== THE DATA

-- ==== Sys2Proof/Tests/Slice0.lean ====
section
/-!
SUPPORT. The model's own tests: ill-formed terms that each check refuses; words of the spec's examples; single steps whose
results the spec gives; and, for every obligation with premises, states and operands that meet them (`test_meets_…`).
-/

namespace Sys2Proof.Tests

set_option Elab.async false

open Sys2Proof.Machine

/-! ## States for the tests -/

/-- A team of `size` lanes in gang 1 of family 0 on core 0, at the code address. -/
def team (size : Nat) : Team :=
  Team.make 2 (loadedGang 1 0) 0 0 0 .general size 64 64 (codeAddr 0)
    ((List.range size).map fun l => launchedKey 0x40000000 0 l) (maskBelow size) 0

/-- A brought-up device on which that team's turn has begun, with the page of the code address mapped. -/
def world (t : Team) : State :=
  { State.reset with
    cur := some 2, turnLeft := 8, nextId := 3, bringup := 7, coresStarted := 192, teams := [t], gangs := [loadedGang 1 0]
    families := [loadedFamily 0], cores := [{ Core.fresh 0 with tc := [codePage 0] }]
    tenants := [{ State.reset.tenant 0 with created := true }] }

/-- The team with scalar register `r` set. -/
def sreg (r : Nat) (x : Word) (t : Team) : Team := { t with s := t.s.setIfInBounds r x }

/-- The team with vector register `r` uniform. -/
def vreg (r : Nat) (f : Fmt) (x : Elem) (t : Team) : Team :=
  { t with v := t.v.setIfInBounds r { tag := .fmt f, shape := .uniform x, poison := 0 } }

/-- The team with vector register `r` affine. -/
def vaff (r : Nat) (f : Fmt) (x y : Elem) (t : Team) : Team :=
  { t with v := t.v.setIfInBounds r { tag := .fmt f, shape := .affine x y, poison := 0 } }

/-- The team at system level, in its handler or not. -/
def system (t : Team) : Team := { t with tstat := 1 }

/-- The team in its handler. -/
def inHandler (t : Team) : Team := { t with tstat := 0xC1, status := .handler, hpath := Arm.start 0x8000 (maskBelow t.size) 64 }

/-- What a check gave. -/
def got {α : Type} (e : Except Stop α) (d : α) : α := match e with
  | .ok x => x
  | .error _ => d

/-- Whether a body goes on. -/
def goes {α : Type} (r : EStateM.Result Stop State α) : Bool := match r with
  | .ok _ _ => true
  | .error _ _ => false

/-- A body that goes on gives something and a state. -/
theorem of_goes {α : Type} {r : EStateM.Result Stop State α} (h : goes r = true) : ∃ a w, r = .ok a w := by
  cases r with
  | ok a w => exact ⟨a, w, rfl⟩
  | error e w => cases h

/-- Whether a body gives `a` and the state `s`. -/
def gives {α : Type} [DecidableEq α] (r : EStateM.Result Stop State α) (a : α) (s : State) : Bool := match r with
  | .ok b w => decide (b = a ∧ w = s)
  | .error _ _ => false

/-- That body does. -/
theorem of_gives {α : Type} [DecidableEq α] {r : EStateM.Result Stop State α} {a : α} {s : State}
    (h : gives r a s = true) : r = .ok a s := by
  cases r with
  | ok b w => simp only [gives, decide_eq_true_eq] at h; rw [h.1, h.2]
  | error e w => cases h

/-- The team whose turn it is. -/
theorem issuer_of {s : State} {t : Team} {ts : List Team} (hc : s.cur = some 2) (ht : s.teams = t :: ts) (hi : t.id = 2) :
    s.issuer? = some t := by simp [State.issuer?, State.team?, hc, ht, hi]
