-- ==== Sys2Proof/Machine/Thermal.lean ====
section
/-! DEFINITION. The Thermal Monitor (Chapter 4): sampling, placement, application of bands, cutoff, and
READ TEMPERATURE. -/

namespace Sys2Proof.Machine

/-! ### Placement (R72, R73) -/

/-- R72, the up pass: at most `fuel` steps, which is n - 1 - b at the start. -/
def placeUp (bank : Bank) (t : Int) : Nat → Nat → Nat
  | 0, b => b
  | fuel + 1, b =>
    if b + 1 < bank.bandCount ∧ t ≥ bank.threshold (b + 1) + bank.hysteresis then placeUp bank t fuel (b + 1) else b

/-- R72, the down pass. -/
def placeDown (bank : Bank) (t : Int) : Nat → Nat
  | 0 => 0
  | b + 1 => if t < bank.threshold (b + 1) then placeDown bank t b else b + 1

/-- R72: placement with hysteresis of reading `t` from band `b`. -/
def placeHysteresis (bank : Bank) (t : Int) (b : Nat) : Nat :=
  placeDown bank t (placeUp bank t bank.bandCount b)

/-- The largest band up to `b` whose threshold is at or below `t`; T(0) is below every reading. -/
def placeFreshFrom (bank : Bank) (t : Int) : Nat → Nat
  | 0 => 0
  | b + 1 => if bank.threshold (b + 1) ≤ t then b + 1 else placeFreshFrom bank t b

/-- R73: fresh placement of reading `t`. -/
def placeFresh (bank : Bank) (t : Int) : Nat := placeFreshFrom bank t (bank.bandCount - 1)

/-! ### Pending and applied band (R74, R75, R77) -/

/-- R74: a placed band becomes the pending band if it differs from the applied band, and removes it otherwise. -/
def State.setPlaced (s : State) (b : Nat) : State :=
  { s with thermal := { s.thermal with pending := if b = s.thermal.applied then none else some b } }

/-- R75: the pending band, if there is one, is applied and BAND CHANGED raised. -/
def State.applyPending (s : State) : State :=
  match s.thermal.pending with
  | none => s
  | some b =>
    { s with thermal := { s.thermal with applied := b, pending := none } }.raise .bandChanged
      (some (BitVec.ofNat 16 b))

/-- R70, R71: a measurement applies its band at once in STANDBY, HOLD and DARK. -/
def State.appliesAtOnce (s : State) : Bool :=
  s.node == .standby || s.frames.presentation == .hold || s.frames.presentation == .dark

/-- The pending band applied if the measurement may do so. -/
def State.applyAtMeasurement (s : State) : State := if s.appliesAtOnce then s.applyPending else s

/-- R77: the band that a commit with BANDS in its dirty set applies, under the new live bank. -/
def State.bandAtCommit (s : State) : Nat :=
  match s.thermal.sensor, s.thermal.reading with
  | .ok, some t => placeFresh s.banks.live t
  | .ok, none => s.banks.live.fallbackBand
  | .fault, _ => s.banks.live.fallbackBand

/-- R77: what the Thermal Monitor does at a commit application, given the dirty set, with the live bank holding the
new tables. -/
def State.thermalAtCommit (s : State) (dirty : BitVec 6) : State :=
  if isDirty dirty .bands then
    let b := s.bandAtCommit
    let s' : State := { s with thermal := { s.thermal with applied := b, pending := none } }
    if b = s.thermal.applied then s' else s'.raise .bandChanged (some (BitVec.ofNat 16 b))
  else s

/-! ### Measurements (R68 to R71, R78) -/

/-- R78: the cutoff evaluated with a good reading; at entry to CUT the outputs go dark at once. -/
def State.evaluateCutoff (s : State) (t : Int) : State :=
  match s.thermal.cutoff with
  | .clear =>
    if s.banks.live.cutoff ≤ t then
      ({ s with thermal := { s.thermal with cutoff := .cut } }.forceDark).raise .cutoffEntered
        (some (BitVec.ofInt 16 t))
    else s
  | .cut =>
    if t < s.banks.live.cutoff - s.banks.live.cutoffHysteresis then
      { s with thermal := { s.thermal with cutoff := .clear } }.raise .cutoffLeft (some (BitVec.ofInt 16 t))
    else s

/-- R70, step 2: fresh placement on the return from FAULT, placement with hysteresis otherwise. -/
def State.placeReading (s : State) (t : Int) : Nat :=
  match s.thermal.sensor with
  | .fault => placeFresh s.banks.live t
  | .ok => placeHysteresis s.banks.live t s.thermal.applied

/-- R70: a good reading completes a measurement. -/
def State.goodReading (s : State) (t : Int) : State :=
  let placed := s.placeReading t
  let s1 : State := { s with thermal := { s.thermal with reading := some t, sensor := .ok } }
  ((s1.setPlaced placed).applyAtMeasurement).evaluateCutoff t

/-- R71: a fault completes a measurement. -/
def State.measurementFault (s : State) (cause : Word) : State :=
  let s1 : State := { s with thermal := { s.thermal with sensor := .fault } }.raise .sensorFault (some cause)
  (s1.setPlaced s1.banks.live.fallbackBand).applyAtMeasurement

/-- The request is no longer outstanding (R69). -/
def State.endRequest (s : State) : State := { s with thermal := { s.thermal with request := none } }

/-- R69, R70, R71: a sensor answer; ignored when no request is outstanding. DESIGN CHOICE (log entry 17): an answer is
that of the request outstanding when it is taken, so one to a request already ended, taken once a newer request is
outstanding, is the newer request's. -/
def State.sensorAnswer (s : State) (answer : Word) : State :=
  match s.thermal.request with
  | none => s
  | some _ =>
    if signedIn (-80) 250 answer then s.endRequest.goodReading answer.toInt
    else s.endRequest.measurementFault outOfRangeCause

/-- R69, R71: the answer limit of an outstanding request expires. -/
def State.answerLimitExpiry (s : State) : State :=
  match s.thermal.request with
  | none => s
  | some _ => s.endRequest.measurementFault noAnswerCause

/-- R68, R69: the sample timer, if it runs, expires: it restarts with the live sample interval, and a conversion
request is sent if none is outstanding. -/
def State.sampleTimerExpiry (s : State) : State :=
  match s.thermal.sampleTimer with
  | none => s
  | some _ =>
    let s1 : State :=
      { s with thermal := { s.thermal with sampleTimer := some s.banks.live.sampleInterval } }
    match s.thermal.request with
    | some _ => s1
    | none =>
      { s1 with thermal := { s1.thermal with request := some Config.answerLimit } }.emit .conversionRequest

/-! ### READ TEMPERATURE (R79) -/

/-- The words of a TEMPERATURE body after the sequence and code word (Table 9-15). -/
def State.temperatureWords (s : State) : List Word :=
  [readingWord s.thermal.reading, sensorCode s.thermal.sensor, BitVec.ofNat 16 s.thermal.applied,
    bandWord s.thermal.pending, cutoffCode s.thermal.cutoff, BitVec.ofNat 16 s.activeProfile]

/-! ### The rows -/

/-- SAMPLE_TIMER_EXPIRY (R68). -/
def execSampleTimerExpiry (s : State) : Result := .next s.sampleTimerExpiry

/-- SENSOR_ANSWER (R69). -/
def execSensorAnswer (reading : Word) (s : State) : Result := .next (s.sensorAnswer reading)

/-- ANSWER_LIMIT_EXPIRY (R69). -/
def execAnswerLimitExpiry (s : State) : Result := .next s.answerLimitExpiry

end Sys2Proof.Machine
end

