-- ==== Sys2Proof/Machine/Control.lean ====
section
/-! DEFINITION. The rows of CONTROL packets: each is its packet received whole, which goes through the Address
Matcher, the Command Unit's stages and the owner's checks (R101, R102, R111) before its effect. -/

namespace Sys2Proof.Machine

/-- A CONTROL packet carrying a command, received whole. -/
def State.receiveCommand (s : State) (h : Header) (c : Command) : State := s.receive (commandPacket h c).words

/-- IDENTIFY (R142). -/
def execIdentify (h : Header) (s : State) : Result := .next (s.receiveCommand h .identify)

/-- SET_IDENTITY (R141). -/
def execSetIdentity (h : Header) (logicalId groups : Word) (s : State) : Result :=
  .next (s.receiveCommand h (.setIdentity logicalId groups))

/-- WRITE_TABLE (R12). -/
def execWriteTable (h : Header) (table start : Word) (values : List Word) (s : State) : Result :=
  .next (s.receiveCommand h (.writeTable table start values))

/-- READ_TABLE (R13). -/
def execReadTable (h : Header) (bank table start count : Word) (s : State) : Result :=
  .next (s.receiveCommand h (.readTable bank table start count))

/-- COPY_LIVE (R14). -/
def execCopyLive (h : Header) (s : State) : Result := .next (s.receiveCommand h .copyLive)

/-- COMMIT (R19). -/
def execCommit (h : Header) (kind frame : Word) (s : State) : Result := .next (s.receiveCommand h (.commit kind frame))

/-- CANCEL_COMMIT (R22). -/
def execCancelCommit (h : Header) (s : State) : Result := .next (s.receiveCommand h .cancelCommit)

/-- STORE_TABLES (R84). -/
def execStoreTables (h : Header) (s : State) : Result := .next (s.receiveCommand h .storeTables)

/-- LOAD_STORED (R90). -/
def execLoadStored (h : Header) (s : State) : Result := .next (s.receiveCommand h .loadStored)

/-- READ_STATUS (R168). -/
def execReadStatus (h : Header) (s : State) : Result := .next (s.receiveCommand h .readStatus)

/-- READ_TEMPERATURE (R79). -/
def execReadTemperature (h : Header) (s : State) : Result := .next (s.receiveCommand h .readTemperature)

/-- SET_STATE (R166). -/
def execSetState (h : Header) (target pattern red green blue : Word) (s : State) : Result :=
  .next (s.receiveCommand h (.setState target pattern red green blue))

/-- SET_NOTICES (R129). -/
def execSetNotices (h : Header) (mask : Word) (s : State) : Result := .next (s.receiveCommand h (.setNotices mask))

/-- CLEAR_COUNTERS (R172). -/
def execClearCounters (h : Header) (s : State) : Result := .next (s.receiveCommand h .clearCounters)

/-- RESET_NODE (R163). -/
def execResetNode (h : Header) (s : State) : Result := .next (s.receiveCommand h .resetNode)

/-- UNKNOWN_COMMAND (R106). -/
def execUnknownCommand (h : Header) (code : Word) (params : List Word) (s : State) : Result :=
  .next (s.receive (Packet.control h code params).words)

end Sys2Proof.Machine
end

====

[INSTRUCTIONS TO FOLLOW] Using only the entries above, output the line with "a body gives", the line with "(hc : s.cur", and all lines between them, exactly as they stand.

[OUTPUT OF THE TASK]
/-- Whether a body gives `a` and the state `s`. -/
def gives {α : Type} [DecidableEq α] (r : EStateM.Result Stop State α) (a : α) (s : State) : Bool := match r with
  | .ok b w => decide (b = a ∧ w = s)
  | .error _ _ => false

/-- That body does. -/
theorem of_gives {α : Type} [DecidableEq α] {r : EStateM.Result Stop State α} {a : α} {s : State}
    (h : gives r a s = true) : r = .ok a s := by
  cases r with
  | ok b w => simp only [gives, decide_eq_true_eq] at h; rw [h.1, h.2]
  | error e w => cases h

/-- The team whose turn it is. -/
theorem issuer_of {s : State} {t : Team} {ts : List Team} (hc : s.cur = some 2) (ht : s.teams = t :: ts) (hi : t.id = 2) :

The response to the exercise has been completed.